*INSTRUCTIONS FOR THE TASK*. Look below for the line holding "vectors : Nat" and the line holding "else (ports.map (fun". Transcribe exactly those lines and all lines between them, nothing more.
[DATASET CONTENT Boundary: Start]
/-- Load the step program of a logical core and set its segments (R352). Every plan counter is cleared. -/
def Dev.loadCore (d : Dev) (slot : Nat) (p : Plan) (l c : Nat) : Dev :=
  let ws := match p.cfg.progs.find? (fun g => g.lcore = l ∧ g.kind = 0) with
    | some g => g.words
    | none => match p.cfg.progs.find? (fun g => g.lcore = l) with
      | some g => g.words
      | none => []
  d.setCore c { Core.init with
    state := .halted, mem := imageWords ws, segs := d.planSegs p, logical := l, job := .none_, exc := (d.core c).exc, srSeed := p.cfg.seed
    ctrs := tblMap (d.core c).ctrs (fun n v => if n < 40 then SyncCtr.init else v) }

/-! ### Stacked SRAM (R168) -/

/-- Banks of a compute die that plans may hold. -/
def Dev.sramBanks (d : Dev) (m : Nat) : Nat := d.fld (F.MEM_SRAM_AVAIL_BANKS_OK (2 + m)) 0 - 8

/-- Banks of a compute die in use. -/
def Dev.sramUsed (d : Dev) (m : Nat) : List Run :=
  ((d.mill.plans.map (fun e => e.2.sram)).flatten.filter (fun b => b.1 = m)).map (fun b => b.2)

/-- Take the banks of a plan: equal parts on its dies, each rounded up (DESIGN CHOICE, log 38). -/
def Dev.takeSram (d : Dev) (slice bytes : Nat) (dies : List Nat) : Option (List (Nat × Nat × Nat)) :=
  let n := max 1 dies.length
  let banks := ((bytes + n - 1) / n + 2 ^ 20 - 1) / 2 ^ 20
  let parts := dies.map (fun m => (takeRuns banks (gaps (d.sramBanks m) 0 (runSort (d.sramUsed m)))).map
    (fun rs => rs.map (fun r => (m, r.1, r.2))))
  let total := ([0, 1, 2, 3].map d.sramBanks).sum
  let held := (((d.mill.plans.filter (fun e => e.2.slice = slice)).map (fun e => e.2.sram)).flatten.map (fun b => b.2.2)).sum
  if parts.all Option.isSome && (held + banks * dies.length) * 100 ≤ total * (d.slice slice).share then
    some (parts.filterMap id).flatten
  else none

/-! ### Spill window (R106, R109, R178) -/

/-- Pages of a slice's spill window in use. -/
def Dev.spillUsed (d : Dev) (s : Nat) : Nat :=
  ((d.mill.plans.filter (fun e => e.2.slice = s)).map (fun e => e.2.spillBytes / pageBytes)).sum

/-- The lowest `n` free pages of a slice's spill window, as runs. -/
def Dev.spillPlace (d : Dev) (s n : Nat) : Option (List Run) :=
  if !d.flag F.MEM_SPILL_CTRL_EN s then none
  else
    let used := ((d.mill.plans.filter (fun e => e.2.slice = s)).map (fun e => e.2.spillRuns)).flatten
    takeRuns n (gaps (d.fld F.MEM_SPILL_SIZE_PAGES s) 0 (runSort used))

/-- Bandwidth of a PCIe port in MB/s each way: its speed code and width as the link came up, 0 while it is down (Table 8.1;
DEDUCED, log 62: raw bits by lane, 8 a byte). -/
def Dev.pcieBw (d : Dev) (port : Nat) : Nat :=
  let q := d.port port
  if !q.up then 0 else 250 * 2 ^ q.speed * q.width

/-- B_L and B_S in MB/s: the plan's share of 1,228.8 GB/s, and the window's limit, which the bandwidth of its port caps
(R109, R178). -/
def spillBl (share : Nat) : Nat := share * 12288
def Dev.spillBs (d : Dev) (s : Nat) : Nat :=
  let set := max 10 (d.fld F.MEM_SPILL_CTRL_BW s) * 100
  match d.pcieBw (d.fld F.MEM_SPILL_CTRL_PORT s) with
  | 0 => set
  | bw => min set bw

/-! ### Rates (R98) -/

/-- Bits per element of a descriptor, times 256 (Table 2.6). -/
def Desc.bits256 (d : Desc) : Nat := d.bytes 256 * 8

/-- Bandwidth of the route between two dies in bytes per second: of their link, or of the narrower one of the detour
(Table 1.2, R24, R26). -/
def Dev.routeBw (d : Dev) (a b : Node) : Nat :=
  let bw := fun (x y : Node) => match linkOf x y with
    | some 8 => 1024000000000
    | some _ => 512000000000
    | none => 0
  if d.links.joins a b then bw a b
  else match d.links.detour a b with
    | some m => min (bw a m) (bw m b)
    | none => 0

/-- What the rates of a plan rest on beside its image: the bandwidth of its wire ports in bits per second, the number and
the rate of its transform arrays, the narrowest of its die-to-die routes in bytes per second, and the vector units in
service. -/
structure Means where
  wire : Nat
  arrays : Nat
  route : Nat
  vectors : Nat
  deriving DecidableEq, Repr

/-- The means of a plan on its arrays and compute dies (DESIGN CHOICE, log 21): its wire ports are those of the address
handles of its plan peers, or its PCIe ports where P is 1, and its routes lead from the I/O dies of those ports to its
compute dies. -/
def Dev.means (d : Dev) (s : Nat) (p : PlanCfg) (xs dies : List Nat) : Means :=
  let peers := (planPeers p.sched (p.sched.peers.findIdx (· == d.node))).map (·.1)
  let ports := (peers.filterMap (fun n => (d.handleTo s n).map (·.port))).foldl addOnce []
  let ios : List Node := if p.np = 1 then
      ((p.sched.regions.filter (fun r => r.mask != 0)).map (fun r => Node.io (if r.port < 2 then .west else .east))).eraseDups
    else (ports.map (fun q => Node.io (portDie q))).eraseDups
  let bws := (ios.map (fun a => dies.map (fun m => d.routeBw a (.mill m)))).flatten
  { wire := (ports.map d.portRate).sum * 1000000
    arrays := xs.length
    route := bws.foldl min (bws.headD 512000000000)
    vectors := ((List.range 8).filter (fun n => (d.unit (8 + n)).state ≠ 3)).length }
[DATASET CONTENT Boundary: End]
*OUTPUT FOR THIS TASK*.
  vectors : Nat
  deriving DecidableEq, Repr

/-- The means of a plan on its arrays and compute dies (DESIGN CHOICE, log 21): its wire ports are those of the address
handles of its plan peers, or its PCIe ports where P is 1, and its routes lead from the I/O dies of those ports to its
compute dies. -/
def Dev.means (d : Dev) (s : Nat) (p : PlanCfg) (xs dies : List Nat) : Means :=
  let peers := (planPeers p.sched (p.sched.peers.findIdx (· == d.node))).map (·.1)
  let ports := (peers.filterMap (fun n => (d.handleTo s n).map (·.port))).foldl addOnce []
  let ios : List Node := if p.np = 1 then
      ((p.sched.regions.filter (fun r => r.mask != 0)).map (fun r => Node.io (if r.port < 2 then .west else .east))).eraseDups
    else (ports.map (fun q => Node.io (portDie q))).eraseDups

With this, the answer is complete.